Please copy the last part of the entries exactly: the line that has "def canLeave (m" and every line up to and including the end, nothing more.

START Dataset records

-- ==== Sys2Proof/Machine/Request.lean ====
section
/-!
DEFINITION. A request on its way to its home: the checks of the parse (R73 to R75), regulation (R415 to R419), the range tracker
(R69, R250), forwarding (R96, R97), the Bellows (R156, R157).
-/

namespace Sys2Proof.Machine

/-! ## The checks of R73 -/

/-- AUX bits an opcode uses (Table 2.7). -/
def auxMask (o : Op) : BitVec 32 :=
  match o with
  | .atomR => 0x1F | .atomN => 0x1F | .addl => 0xF | .place => 0x3F
  | .grpOpen => 0xFFFFFE3F | .grpContrib => 0xFF3F | .grpAbort => 0x3F
  | .ctrAdd => 0xFFFFFFFF | .wait => 0xFFFFFFFF | .invoke => 0xFFFFFFFF
  | _ => 0

/-- A used AUX field holds a reserved value (R51, R52). -/
def auxReserved (o : Op) (size : BitVec 4) (aux : BitVec 32) : Bool :=
  match o with
  | .atomR => !(decide ((aux.extractLsb' 0 5).toNat ≤ 9) || ((aux.extractLsb' 0 5) == 16 && size == 2))
  | .atomN => !(decide ((aux.extractLsb' 0 5).toNat ≤ 9) || ((aux.extractLsb' 0 5) == 16 && size == 2))
  | .addl => decide ((aux.extractLsb' 0 4).toNat > 3)
  | .grpOpen => !grpFormOk aux
  | _ => false

/-- Home slice and half of a request: the hash of R21, or the counter's name (R239). -/
def reqSlice (m : Mach) (r : Req) : BitVec 5 := if isCounterOp r.op then ctrSlice r.addr else sliceOf m r.addr
def reqHalf (m : Mach) (r : Req) : Half := if isCounterOp r.op then 0 else homeHalf m r.addr

/-- SIZE, HINT, ADDR, AUX and a counter's name are not well formed (Table 2.15, R239). -/
def illFormed (m : Mach) (r : Req) : Bool :=
  !sizeAllowed r.op r.size.toNat || r.hint == 3 || (r.hint == 2 && r.op != .rdNc)
    || decide (r.addr.toNat % 2 ^ r.size.toNat ≠ 0)
    || r.aux &&& ~~~auxMask r.op != 0 || auxReserved r.op r.size r.aux
    || r.lane != isLane1 r.op
    || (isCounterOp r.op && (r.addr.extractLsb' 21 31 != 0 || decide ((ctrSlice r.addr).toNat ≥ sliceCount m)))

/-- The home stands at another position than this slice (R25, R239). -/
def misplaced (m : Mach) (r : Req) : Bool := decide (posOf m (reqSlice m r) ≠ posOf m (ownSlice m))

/-- The ERR_DECODE causes that the beat and the topology show. -/
def malformed (m : Mach) (r : Req) : Bool := illFormed m r || misplaced m r

/-- PLACE names an index that no agent holds: an index nobody grants, one of this slice that no port holds, or a dead one of another
slice. What another slice has granted is not known here (log 25). -/
def placeNobody (m : Mach) (r : Req) : Bool :=
  r.op == .place &&
    (match granter m (r.aux.extractLsb' 0 6) with
     | none => true
     | some s =>
       if s == ownSlice m then (portOfIdx m (r.aux.extractLsb' 0 6)).isNone else m.coh.dead.getLsbD (r.aux.extractLsb' 0 6).toNat)

/-- The instance may reach the address: a window of its own, no other instance's region, not the reservation, not the image area
(R174, R385, R496). -/
def mayReach (g : Regs) (m : Mach) (inst : BitVec 6) (a : Addr) : Bool :=
  let unit := a.toNat / 2 ^ 21
  (g.windows.any fun w => w.2.en && w.2.inst == inst && decide (w.2.base.toNat ≤ unit) && decide (unit < w.2.base.toNat + w.2.size.toNat))
    && (match regionOf g a with | some k => g.hr[k].inst == inst | none => true)
    && !inReservation m a && !inImageArea m a

/-- PLACE to an index of another instance (R565). -/
def placeForeign (g : Regs) (r : Req) : Bool :=
  let i : BitVec 6 := r.aux.extractLsb' 0 6
  let o := g.idxInst[i.toNat]'(i.isLt)
  r.op == .place && !(o.v && o.inst == r.inst)

/-- A group opcode to remote memory (R339). -/
def groupAbroad (m : Mach) (r : Req) : Bool :=
  (r.op == .grpOpen || r.op == .grpContrib || r.op == .grpAbort) && !isPackage m r.addr

/-- ERR_PERM of Table 2.15. -/
def forbidden (g : Regs) (m : Mach) (r : Req) : Bool :=
  let c := labelCtx g r.label
  !c.en || c.inst != r.inst || !genCurrent g r.inst r.gen
    || (!isCounterOp r.op && !mayReach g m r.inst r.addr) || placeForeign g r || groupAbroad m r

/-- Unordered float, which determinism enforcement refuses (R352). -/
def undetermined (r : Req) : Bool :=
  (r.op == .addl && (r.aux.extractLsb' 0 4) != 0) || ((r.op == .atomR || r.op == .atomN) && (r.aux.extractLsb' 0 5) == 16)

/-- The home half is in its safe state. -/
def homeSafe (m : Mach) (r : Req) : Bool := reqSlice m r == ownSlice m && (halfAt m (reqHalf m r)).safe

/-- The code of R74 for a request at the parse; `bad` gathers the ERR_DECODE causes of the beat and the port. `enabled` and `det` say whether
the port was enabled (R78) and determinism enforced (R33) when the request was accepted. -/
def parseCode (g : Regs) (m : Mach) (enabled det bad : Bool) (r : Req) : Option Code :=
  if homeSafe m r then some .errSafe
  else if bad || malformed m r || placeNobody m r then some .errDecode
  else if forbidden g m r then some .errPerm
  else if !enabled || (det && undetermined r) then some .errRefused
  else none

/-! ## Regulation (R415 to R418) -/

/-- Cost in sectors (R415). -/
def costOf (r : Req) : Nat :=
  match r.op with
  | .rdNc | .rdS | .rdU | .wr | .place | .addl | .grpContrib | .atomR | .atomN => max 1 ((2 ^ r.size.toNat + 63) / 64)
  | .pref => 4
  | _ => 1

def levelOf (m : Mach) (l : BitVec 12) : Int := tabGet 0 m.svc.level l.toNat

/-- Deduct from a label's bucket, not below −65,536 (R416), in port order (R420). -/
def deduct (r : Req) (m : Mach) : Mach :=
  { m with lblPtr := pastPort m.lblPtr r, svc := { m.svc with level := tabMod 0 m.svc.level r.label.toNat fun v => max (-65536) (v - costOf r) } }

/-- The label is regulated. -/
def regulated (g : Regs) (r : Req) : Bool := g.svcReg && (labelCtx g r.label).rate != 0

/-- Requests in the hold queue of a port (R40). -/
def heldOn (p : Port) : List Txn := p.txns.filter fun t => t.phase == .held

/-! ## Forwarding (R96, R97) -/

/-- SPORT, bit 159 and TXN of a forwarded request (Table 3.19); none while the unit's range is in flight. -/
def fwdIdent (m : Mach) (r : Req) : Option (BitVec 2 × Bool × BitVec 10) :=
  let pick := fun (sport base n : Nat) =>
    let used := fun i => m.coh.fwdOut.any fun x => x.int && x.sport.toNat == sport && x.txn.toNat == base + i
    if (List.range n).all used then none
    else some (BitVec.ofNat 2 sport, true, BitVec.ofNat 10 (base + pickId m.freeCtr n used))
  match r.origin with
  | .port p => some (BitVec.ofNat 2 p.val, false, r.txn)
  | .feed h false => pick h.val 0 256
  | .feed h true => pick h.val 256 256
  | .seq h k => pick h.val (if k == 0 then 512 else 768) 64
  | .drain h => pick h.val 576 64
  | .logger => pick 2 0 256
  | .save => pick 2 256 64
  | .dump _ => pick 2 320 64
  | _ => some (0, false, 0)

/-- A request leaves for its home on another slice. A departed slice fails it (R111). -/
def forward (r : Req) (m : Mach) : Mach :=
  let ch := reqHalf m r
  let dst := reqSlice m r
  if !partJoined m (peerLink ch) dst then
    (if r.origin == .bellows then m else failData ch lossDEPART r m)
  else match fwdIdent m r with
    | none => { m with todo := m.todo ++ [r] }
    | some (sport, int, txn) =>
      let m := spend m
      let m := if r.origin == .bellows then m
        else { m with coh := { m.coh with fwdOut := m.coh.fwdOut ++ [⟨ch, dst, sport, int, txn, r⟩] } }
      sendMsg (peerLink ch) (.fwd dst sport int { r with txn := txn } r.op) m

/-- A port's request that its other half serves crosses the span link (R15, R16). -/
def spanCross (r : Req) (m : Mach) : Mach :=
  match r.origin with
  | .port p =>
    if portHalf p == reqHalf m r then m else { m with spanPtr := m.spanPtr.set (portHalf p).val (pastPort m.spanPtr[portHalf p] r) (portHalf p).isLt }
  | _ => m

/-- A request goes to its home: here, or on another slice (R24, R26). -/
def sendHome (g : Regs) (r : Req) (m : Mach) : Mach :=
  let m := spanCross r m
  if reqSlice m r == ownSlice m then
    (if r.origin == .bellows then modHalf (reqHalf m r) (fun hs => { hs with prefQ := hs.prefQ ++ [r] }) m
     else orderAt g (reqHalf m r) r m)
  else forward r m

/-- A unit's request can leave now. -/
def canLeave (m : Mach) (r : Req) : Bool :=
  reqSlice m r == ownSlice m || !partJoined m (peerLink (reqHalf m r)) (reqSlice m r) || (fwdIdent m r).isSome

END Dataset records

- Result of the exercise:
def canLeave (m : Mach) (r : Req) : Bool :=
  reqSlice m r == ownSlice m || !partJoined m (peerLink (reqHalf m r)) (reqSlice m r) || (fwdIdent m r).isSome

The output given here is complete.